Pilar Valdebenito Ferrada

Periodista, Universidad Viña del Mar

Magíster en Comunicación y Gestión Corporativa, Universidad Mayor

Directora carrera de Periodismo, Universidad Autónoma de Chile Sede Talca

 

 

En tiempos de sobreinformación, donde ser influyente pesa más que ser veraz, analizar la política desde sus narrativas cobra especial relevancia, más aún cuando un claro ejemplo de ello es el Presidente de Estados Unidos, Donald Trump.

Para nadie resultó indiferente que, en su primer mandato, las comunicaciones oficiales se traspasaron a la red social Twitter, reemplazando muchas veces las vocerías oficiales. Por ello, su estrategia comunicacional trasciende al evitar los medios tradicionales para llevar de manera directa lo que quiere decir, sin supervisiones y bajo ninguna norma ética de prensa.

Si antes era imposible conocer lo que pensaba un presidente, el mandatario de Estados Unidos se convirtió en la excepción. Incluso cuando suspendieron definitivamente su cuenta de Twitter por el “riesgo de mayor incitación a la violencia” durante 2021, al poco tiempo creó una nueva plataforma digital llamada Truth Social, la que convirtió en su principal medio de comunicación.
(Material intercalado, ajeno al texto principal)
-- ==== Sys2Proof/Certificates/Slice0/Obligations.lean ====
section
/-! DEFINITION. The statements for the provers, one definition each; OBLIGATIONS.json lists them with the rules of
the spec they rest on. An order's statement speaks of an order at its place that has passed the port's checks
(Admitted), and its conclusion is the whole next state: the rule's effect on the state during the bundle, its
result code and its data, placed by placeAnswer, which AnswersArePlaced describes. -/

open Sys2Proof Sys2Proof.Machine

/-! ### The machine -/

/-- A step runs the command at the front of the queue on the queue's rest. -/
def Obligations.StepRunsFrontCommand : Prop :=
  ∀ (c : Instr) (s : State), step { s with pending := c :: s.pending } = exec c s

/-- On an empty queue a due step of the part is taken, any of those due; with none due one microsecond passes,
except while RESET is held or a bundle is open (the model's choice: log entries 1, 2 and 4). -/
def Obligations.EmptyQueueStep : Prop :=
  ∀ s : State, s.pending = [] →
    (s.ready = [] → step s = .next (if s.stage = .held ∨ s.bundle.isSome then s else { s with clock := s.clock + 1 }))
      ∧ (s.ready ≠ [] → ∃ c n, c ∈ s.ready ∧ n ≤ 1 ∧ step s = exec c { s with freeIndex := s.freeIndex + n })

/-- Every command leaves the queue of waiting commands as it is. -/
def Obligations.QueueUntouched : Prop :=
  ∀ (i : Instr) (s t : State), exec i s = .next t → t.pending = s.pending

/-- Every step keeps the canonical form in which the EEPROM's bytes are listed (log entry 7). -/
def Obligations.EepromCanonicalKept : Prop :=
  ∀ s t : State, eepromCanonical s → step s = .next t → eepromCanonical t

/-- Every step keeps A_eff as R75 forms it, 0 in a hold and never above C_leg, and the active entry held by PART
(R64). -/
def Obligations.AllowanceFormedKept : Prop :=
  ∀ s t : State, allowanceFormed s → step s = .next t → allowanceFormed t

/-- Both invariants hold at reset. -/
def Obligations.InvariantsAtReset : Prop := eepromCanonical State.reset ∧ allowanceFormed State.reset

/-- Splitting the bytes of an order gives the order back, with every operand at every value (11.1, 11.2). -/
def Obligations.OrderBytesRoundTrip : Prop :=
  ∀ (i : Instr) (h : Head) (rest : List Byte), wellFormed i = true → orderHead i = some h →
    decodeOrder h.port h.index h.count (encodeOrder i ++ rest) = some (i, rest)

/-! ### Start-up and transfers -/

/-- START_UP and RESET_ASSERT put every block at its state after start-up; the EEPROM, the lines and the waiting
commands stand, and so does the array but for the pages of an operation cut short: a page in program or the target of a
copy fails its data check or its spare check, and an erase leaves its block unreadable (R163, R189; log entries 6, 9, 10, 23, 43). -/
def Obligations.RestartClearsEveryBlock : Prop :=
  ∀ s : State,
    let u := s.tearOperation
    exec .startUp s = .next { State.reset with
      stage := .loading, freeIndex := u.freeIndex, lines := s.lines, eeprom := s.eeprom, array := u.array, pending := s.pending }
    ∧ exec .resetAssert s = .next { State.reset with
        stage := .held, freeIndex := u.freeIndex, lines := s.lines, eeprom := s.eeprom, array := u.array, pending := s.pending }
    ∧ (∀ b, (u.array.get b).factoryBad = (s.array.get b).factoryBad)
    ∧ match s.store.op with
      | some (.program r _) => pageSound (u.arrayPage r) = false ∧ ∀ q, q ≠ r → u.arrayPage q = s.arrayPage q
      | some (.copy p _ target) =>
        pageSound (u.arrayPage ⟨target, p⟩) = false ∧ ∀ q, q ≠ ⟨target, p⟩ → u.arrayPage q = s.arrayPage q
      | some (.erase b) => (∀ p, u.arrayPage ⟨b, p⟩ = .unreadable) ∧ ∀ q, q.block ≠ b → u.arrayPage q = s.arrayPage q
      | _ => u.array = s.array ∧ u.freeIndex = s.freeIndex

/-- LOADING ends with the working settings of a valid image in every block, or with the defaults: no tank owned, every
channel unbound, the default numbers, the changed flag and SETTINGS on all four ports. Either way the store stage begins,
SCANNING or FORMATTING by whether a page of a good block passes its spare check, and nothing else changes (log entry 43). An
image is valid, and gives the settings its bytes hold, with its marker, version, length and CRC and no structural error; that
reserved bits are ignored in it and an owner byte above 2 is such an error is the model's choice (log entry 21). The image
formed from settings within their ranges gives those settings (R7, R25, R47, R162, R184, R190). -/
def Obligations.ImageLoadSetsTheSettings : Prop :=
  (∀ bs w, parseImage bs = some w ↔ imageHolds bs w)
  ∧ (∀ bs, ¬ imageSound bs → parseImage bs = none)
  ∧ (∀ w, settingsFit w → (formImage w).length = 1024 ∧ imageHolds (formImage w) w ∧ parseImage (formImage w) = some w)
  ∧ ∀ (acknowledged : Bool) (s : State), s.stage = .loading →
    ∃ t, exec (.imageLoad acknowledged) s = .next t ∧ t.outer = ({ s with stage := .store } : State).outer
      ∧ t.array = s.array ∧ t.freeIndex = s.freeIndex ∧ t.spill = { s.spill with set := t.spill.set }
      ∧ t.rain = { s.rain with
          gauges := t.rain.gauges, watch := t.rain.watch, warn := t.rain.warn, storm := t.rain.storm, tClear := t.rain.tClear }
      ∧ onlyChanges [.outer, .notices, .channels, .tanks, .rain, .works, .spill, .store, .save, .media] s t
      ∧ t.store = { s.store with
          status := t.store.status
          state := if ∃ (b : Fin 64) (p : Fin 16), b ∉ t.retired.blocks ∧ sparePasses (s.arrayPage ⟨b, p⟩) = true then .scanning
            else .formatting }
      ∧ (∀ b, t.blockStatus b = if b ∈ t.retired.blocks then .retired else s.blockStatus b)
      ∧ match (if acknowledged then parseImage (Memory.readAll s.eeprom 0 1024) else none) with
        | some v => settingsIn v t ∧ t.save = { s.save with source := .image, changed := false } ∧ unchanged s t .notices
        | none =>
          t.save = { s.save with source := .defaults, changed := true } ∧ t.works = defaultWorks ∧ t.spill.set = defaultSpill
            ∧ t.retired = { blocks := [], worn := false }
            ∧ (∀ k, t.tank k = unclaimedTank) ∧ (∀ c, t.channel c = unboundChannel) ∧ (∀ g, t.gauge g = idleGauge)
            ∧ t.gaugeSettings = {
                tips := Vector.replicate 4 2, watch := { entryI := 40, entryD := 50, exitI := 20, exitD := 30 },
                warn := { entryI := 100, entryD := 150, exitI := 60, exitD := 100 },
                storm := { entryI := 250, entryD := 300, exitI := 150, exitD := 200 }, tClear := 30 }
            ∧ ∀ p, (t.port p).notices = (s.port p).notices ||| noticeWord .settings

/-- The store stage ends in RUNNING, whatever the format or the scan found: the schedule IDLE with no hold and A_eff at F
within C_leg; every bound channel started; an enabled tank with a level channel UNKNOWN, any other OFFLINE; every port IDLE
with no response pending and its mask as it was; the store READY, FULL or WORN, with every record held still held; the save
phase as it was, or a save begun for a request held during start-up. Where START_UP left the blocks at rest and the entry
values lie above 0, they are at rest (civil time, list, grants, leg check, cycles, rain watch, outfalls), and every notice
set is as it was but for STORE on RECORD. A format erases every block that stays good, and begins with the lowest of them. A
scan enters every good page whose spare check passes into the page table, VALID if its data check passes too, and restores
the archive mark, the period number and the totals from the records of the VALID pages, newest first; no number it hands out
lies at or below the highest found, to which an UNREADABLE page adds nothing (R7, R20, R47, R75, R139, R157, R162, R163, R164,
R188, R191; log entries 43 and 55). -/
def Obligations.StoreStageEndsInRunning : Prop :=
  ∀ (fails : List (Fin 64)) (s : State) (i : Instr), s.stage = .store →
    (i = .storeFormat fails ∧ s.store.state = .formatting ∨ i = .storeScan ∧ s.store.state = .scanning) →
    let asked := s.save.heldRequest = true
      ∨ ∃ b ∈ fails, i = .storeFormat fails ∧ s.blockStatus b ≠ .retired ∧ (s.array.get b).factoryBad = false
    ∃ t, exec i s = .next t ∧ t.stage = .running ∧ t.works = s.works ∧ t.eeprom = s.eeprom ∧ t.clock = s.clock
      ∧ t.civil = s.civil ∧ t.allow.sched = .idle ∧ t.allow.active = none ∧ t.allow.hold = none ∧ t.allow.lease = none
      ∧ t.allow.aEff = min s.works.fallback s.works.cLeg
      ∧ (∀ e, t.entry e = freshEntry)
      ∧ (∀ c, if (s.channel c).binder = .none then t.channel c = s.channel c
          else (t.channel c).binder = (s.channel c).binder ∧ (t.channel c).status = .ok ∧ (t.channel c).settled = false
            ∧ (t.channel c).active = false ∧ (t.channel c).since = some s.clock)
      ∧ (∀ k, (t.tank k).phase =
          (if (s.tank k).set.enabled = true ∧ (∃ c, (s.channel c).binder = .tank k .level) then .unknown else .offline)
          ∧ (t.tank k).set = (s.tank k).set ∧ (t.tank k).owner = (s.tank k).owner)
      ∧ (∀ p, (t.port p).transfer = .idle ∧ (t.port p).response = none ∧ (t.port p).received = []
          ∧ (t.port p).mask = (s.port p).mask)
      ∧ (entriesAboveZero s.rain → atRest s →
          atRest t ∧ (∀ p, p ≠ .record → (t.port p).notices = (s.port p).notices)
          ∧ ((t.port .record).notices = (s.port .record).notices
              ∨ (t.port .record).notices = (s.port .record).notices ||| noticeWord .store))
      ∧ (t.store.state = .ready ∨ t.store.state = .full ∨ t.store.state = .worn)
      ∧ (t.retired.worn = true ∨ goodBlocks t < 48 → t.store.state = .worn) ∧ s.heldRecords <+: t.heldRecords
      ∧ (¬ asked → t.save.run = s.save.run)
      ∧ (asked → t.save.changed = false ∧ t.save.run = some {
          page := 0, step := .sending, snapshot := formImage t.workingSettings, requesters := requester .record })
      ∧ t.save = { s.save with run := t.save.run, changed := t.save.changed, heldRequest := false }
      ∧ (i = .storeFormat fails →
          t.store.archiveMark = 0
          ∧ (∀ b p, t.blockStatus b ≠ .retired → t.arrayPage ⟨b, p⟩ = .erased)
          ∧ ∀ b, t.blockStatus b ≠ .retired → (∀ x, x < b → t.blockStatus x = .retired) →
              t.store.current = some b ∧ t.store.writePage = 0)
      ∧ (i = .storeScan →
          let u := s.scanTable.scanRing
          let found := u.backwardRecords
          let numbered := u.modStore (fun v => { v with nextSeq := u.scanNext })
          t.array = s.array ∧ t.store.table = u.store.table ∧ t.store.archiveMark = numbered.scanMark found
          ∧ u.scanNext < t.store.nextSeq + 1
          ∧ (∀ r records spare, s.isRetired r.block = false → s.arrayPage r = .programmed records spare →
              sparePasses (.programmed records spare) = true →
              t.tableEntry r = some { first := spare.first.toNat, count := spare.count.toNat,
                                      valid := pageSound (.programmed records spare) })
          ∧ t.spill.periodNumber = State.scanPeriod found
          ∧ ∀ o q, found.find? (fun x => isCounting x.1 && decide (recordOutfall x.1 = o)) = some q →
              fieldAt q.1 10 2 = t.spill.periodNumber →
              (t.outfall o).count = fieldAt q.1 12 2 ∧ (t.outfall o).seconds = fieldAt q.1 14 3)

/-- A transfer on an IDLE port. A first byte other than 0x00 begins a request: RECEIVING, the pending response discarded, at
most 64 bytes stored and the rest counted, 0x00 presented. A read presents 0x00, then the response, then 0x00; only a read
to the response's last byte takes it as read, and the send position returns to the first byte (R167, R168). -/
def Obligations.TransfersOfAPort : Prop :=
  ∀ (p : Port) (s : State), s.stage ≠ .held → s.bundle = none → (s.port p).transfer = .idle →
    (∀ bytes : List Byte, bytes.headD 0#8 ≠ 0#8 →
      exec (.requestStart p bytes) s = .next (s.modPort p (fun q =>
        { q with transfer := .receiving, received := bytes.take 64, excess := bytes.length - 64, response := none, sendPos := 0,
                 dataOut := List.replicate bytes.length 0#8 })))
    ∧ ∀ n : Nat, 1 ≤ n →
        exec (.responseRead p n) s = .next (s.modPort p (fun q =>
          { q with
            dataOut := (0#8 :: (q.response.getD [] ++ List.replicate n 0#8)).take n
            sendPos := 0
            response := match q.response with
              | none => none
              | some r => if r.length + 1 ≤ n then none else some r }))
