@[simp] theorem modOutfall_rest (o : Fin 8) (f : Outfall → Outfall) :
    (s.modOutfall o f).stage = s.stage ∧ (s.modOutfall o f).clock = s.clock ∧ (s.modOutfall o f).civil = s.civil ∧
    (s.modOutfall o f).freeIndex = s.freeIndex ∧ (s.modOutfall o f).lines = s.lines ∧
    (s.modOutfall o f).ports = s.ports ∧ (s.modOutfall o f).bundle = s.bundle ∧
    (s.modOutfall o f).trigger = s.trigger ∧ (s.modOutfall o f).channels = s.channels ∧
    (s.modOutfall o f).tanks = s.tanks ∧ (s.modOutfall o f).rain = s.rain ∧ (s.modOutfall o f).allow = s.allow ∧
    (s.modOutfall o f).drainList = s.drainList ∧ (s.modOutfall o f).globalSerial = s.globalSerial ∧
    (s.modOutfall o f).leg = s.leg ∧ (s.modOutfall o f).works = s.works ∧ (s.modOutfall o f).store = s.store ∧
    (s.modOutfall o f).retired = s.retired ∧ (s.modOutfall o f).save = s.save ∧
    (s.modOutfall o f).eeprom = s.eeprom ∧ (s.modOutfall o f).array = s.array ∧
    (s.modOutfall o f).pending = s.pending :=
  ⟨rfl, rfl, rfl, rfl, rfl, rfl, rfl, rfl, rfl, rfl, rfl, rfl, rfl, rfl, rfl, rfl, rfl, rfl, rfl, rfl, rfl, rfl⟩

@[simp] theorem modEvent_rest (o : Fin 8) (f : SpillEvent → SpillEvent) :
    (s.modEvent o f).stage = s.stage ∧ (s.modEvent o f).clock = s.clock ∧ (s.modEvent o f).civil = s.civil ∧
    (s.modEvent o f).freeIndex = s.freeIndex ∧ (s.modEvent o f).lines = s.lines ∧
    (s.modEvent o f).ports = s.ports ∧ (s.modEvent o f).bundle = s.bundle ∧ (s.modEvent o f).trigger = s.trigger ∧
    (s.modEvent o f).channels = s.channels ∧ (s.modEvent o f).tanks = s.tanks ∧ (s.modEvent o f).rain = s.rain ∧
    (s.modEvent o f).allow = s.allow ∧ (s.modEvent o f).drainList = s.drainList ∧
    (s.modEvent o f).globalSerial = s.globalSerial ∧ (s.modEvent o f).leg = s.leg ∧
    (s.modEvent o f).works = s.works ∧ (s.modEvent o f).store = s.store ∧ (s.modEvent o f).retired = s.retired ∧
    (s.modEvent o f).save = s.save ∧ (s.modEvent o f).eeprom = s.eeprom ∧ (s.modEvent o f).array = s.array ∧
    (s.modEvent o f).pending = s.pending :=
  ⟨rfl, rfl, rfl, rfl, rfl, rfl, rfl, rfl, rfl, rfl, rfl, rfl, rfl, rfl, rfl, rfl, rfl, rfl, rfl, rfl, rfl, rfl⟩

@[simp] theorem modStore_rest (f : Store → Store) :
    (s.modStore f).stage = s.stage ∧ (s.modStore f).clock = s.clock ∧ (s.modStore f).civil = s.civil ∧
    (s.modStore f).freeIndex = s.freeIndex ∧ (s.modStore f).lines = s.lines ∧ (s.modStore f).ports = s.ports ∧
    (s.modStore f).bundle = s.bundle ∧ (s.modStore f).trigger = s.trigger ∧ (s.modStore f).channels = s.channels ∧
    (s.modStore f).tanks = s.tanks ∧ (s.modStore f).rain = s.rain ∧ (s.modStore f).allow = s.allow ∧
    (s.modStore f).drainList = s.drainList ∧ (s.modStore f).globalSerial = s.globalSerial ∧
    (s.modStore f).leg = s.leg ∧ (s.modStore f).works = s.works ∧ (s.modStore f).spill = s.spill ∧
    (s.modStore f).retired = s.retired ∧ (s.modStore f).save = s.save ∧ (s.modStore f).eeprom = s.eeprom ∧
    (s.modStore f).array = s.array ∧ (s.modStore f).pending = s.pending :=
  ⟨rfl, rfl, rfl, rfl, rfl, rfl, rfl, rfl, rfl, rfl, rfl, rfl, rfl, rfl, rfl, rfl, rfl, rfl, rfl, rfl, rfl, rfl⟩

@[simp] theorem modSave_rest (f : Save → Save) :
    (s.modSave f).stage = s.stage ∧ (s.modSave f).clock = s.clock ∧ (s.modSave f).civil = s.civil ∧
    (s.modSave f).freeIndex = s.freeIndex ∧ (s.modSave f).lines = s.lines ∧ (s.modSave f).ports = s.ports ∧
    (s.modSave f).bundle = s.bundle ∧ (s.modSave f).trigger = s.trigger ∧ (s.modSave f).channels = s.channels ∧
    (s.modSave f).tanks = s.tanks ∧ (s.modSave f).rain = s.rain ∧ (s.modSave f).allow = s.allow ∧
    (s.modSave f).drainList = s.drainList ∧ (s.modSave f).globalSerial = s.globalSerial ∧
    (s.modSave f).leg = s.leg ∧ (s.modSave f).works = s.works ∧ (s.modSave f).spill = s.spill ∧
    (s.modSave f).store = s.store ∧ (s.modSave f).retired = s.retired ∧ (s.modSave f).eeprom = s.eeprom ∧
    (s.modSave f).array = s.array ∧ (s.modSave f).pending = s.pending :=
  ⟨rfl, rfl, rfl, rfl, rfl, rfl, rfl, rfl, rfl, rfl, rfl, rfl, rfl, rfl, rfl, rfl, rfl, rfl, rfl, rfl, rfl, rfl⟩

@[simp] theorem notify_rest (k : Notice) (p : Port) :
    (s.notify k p).stage = s.stage ∧ (s.notify k p).clock = s.clock ∧ (s.notify k p).civil = s.civil ∧
    (s.notify k p).freeIndex = s.freeIndex ∧ (s.notify k p).lines = s.lines ∧ (s.notify k p).bundle = s.bundle ∧
    (s.notify k p).trigger = s.trigger ∧ (s.notify k p).channels = s.channels ∧ (s.notify k p).tanks = s.tanks ∧
    (s.notify k p).rain = s.rain ∧ (s.notify k p).allow = s.allow ∧ (s.notify k p).drainList = s.drainList ∧
    (s.notify k p).globalSerial = s.globalSerial ∧ (s.notify k p).leg = s.leg ∧ (s.notify k p).works = s.works ∧
    (s.notify k p).spill = s.spill ∧ (s.notify k p).store = s.store ∧ (s.notify k p).retired = s.retired ∧
    (s.notify k p).save = s.save ∧ (s.notify k p).eeprom = s.eeprom ∧ (s.notify k p).array = s.array ∧
    (s.notify k p).pending = s.pending :=
  ⟨rfl, rfl, rfl, rfl, rfl, rfl, rfl, rfl, rfl, rfl, rfl, rfl, rfl, rfl, rfl, rfl, rfl, rfl, rfl, rfl, rfl, rfl⟩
Al revisar algunas de sus declaraciones, es posible identificar que la forma de hablar de Trump se distingue por ser sencilla, provocadora e informal, con un uso casi indiscriminado de signos de exclamación y letras mayúsculas.

Otro elemento relevante en sus discursos son las frases inspiradoras. En su primer discurso al regresar a la Casa Blanca comenzó diciendo “La era dorada de Estados Unidos empieza ahora”, lo que es un claro ejemplo de la comunicación política que ejerce, contando relatos como técnica disciplinaria a través de lo que conocemos como storytelling.

El uso de la “Posverdad”

La delgada línea que pisa Donald Trump en sus sentencias borra por completo la distinción ente lo objetivo y lo subjetivo, confundiendo al público e imposibilitando descubrir la verdad tras sus dichos.

Esto, porque siempre expresa sus opiniones como hechos irrefutables. Por ejemplo, declaraciones sobre el tamaño de multitudes, la validez de elecciones o la eficacia de políticas a menudo se presentan sin evidencia sólida o en contra de ésta a través de emociones.

Sin embargo, lo más grave es su repetición constante y la negación de hechos que sí son comprobados y de público conocimiento, formando entre sus seguidores una realidad alterna que valida como verdad absoluta lo que él dice. Todo esto ha contribuido a un entorno en el que la verdad se vuelve relativa y las opiniones adquieren un estatus equivalente a los hechos.

Este enfoque ha tenido un impacto significativo en el discurso político y la percepción de la realidad, incluso cuando existe un espacio repleto de verificadores que se dedican a refutar sus entredichos; la jugada inteligente del Presidente es quitar valor a esos informes diciendo que provienen de medios “poco honestos”.

Así resurge el viejo conflicto entre la verdad y la opinión; y el fenómeno Trump nos obliga a repensar la comunicación política en la era digital. Su habilidad para construir narrativas emocionales, su desprecio por los filtros tradicionales y su manejo de la “posverdad” han creado un modelo que, aunque controvertido, ha demostrado ser efectivo para movilizar a una base de seguidores leales. Más allá de la figura de Trump, debemos tener en cuenta que hoy con tanta sobreinformación, es fácil que la gente confunda hechos verídicos con opiniones, por lo que discernir la verdad se vuelve una habilidad crucial, y la responsabilidad de los medios y los ciudadanos de exigir transparencia y veracidad, se vuelve más urgente que nunca.

Nos toca entonces ser más conscientes de lo que buscamos, leemos, verificamos y creemos como fuente de información; en exigir que nos cuenten las cosas como son, sin adornos ni medias tintas. Porque si no, terminamos viviendo en un mundo donde cada uno tiene su propia “verdad”, y eso, sinceramente, nos deja en el mismo punto.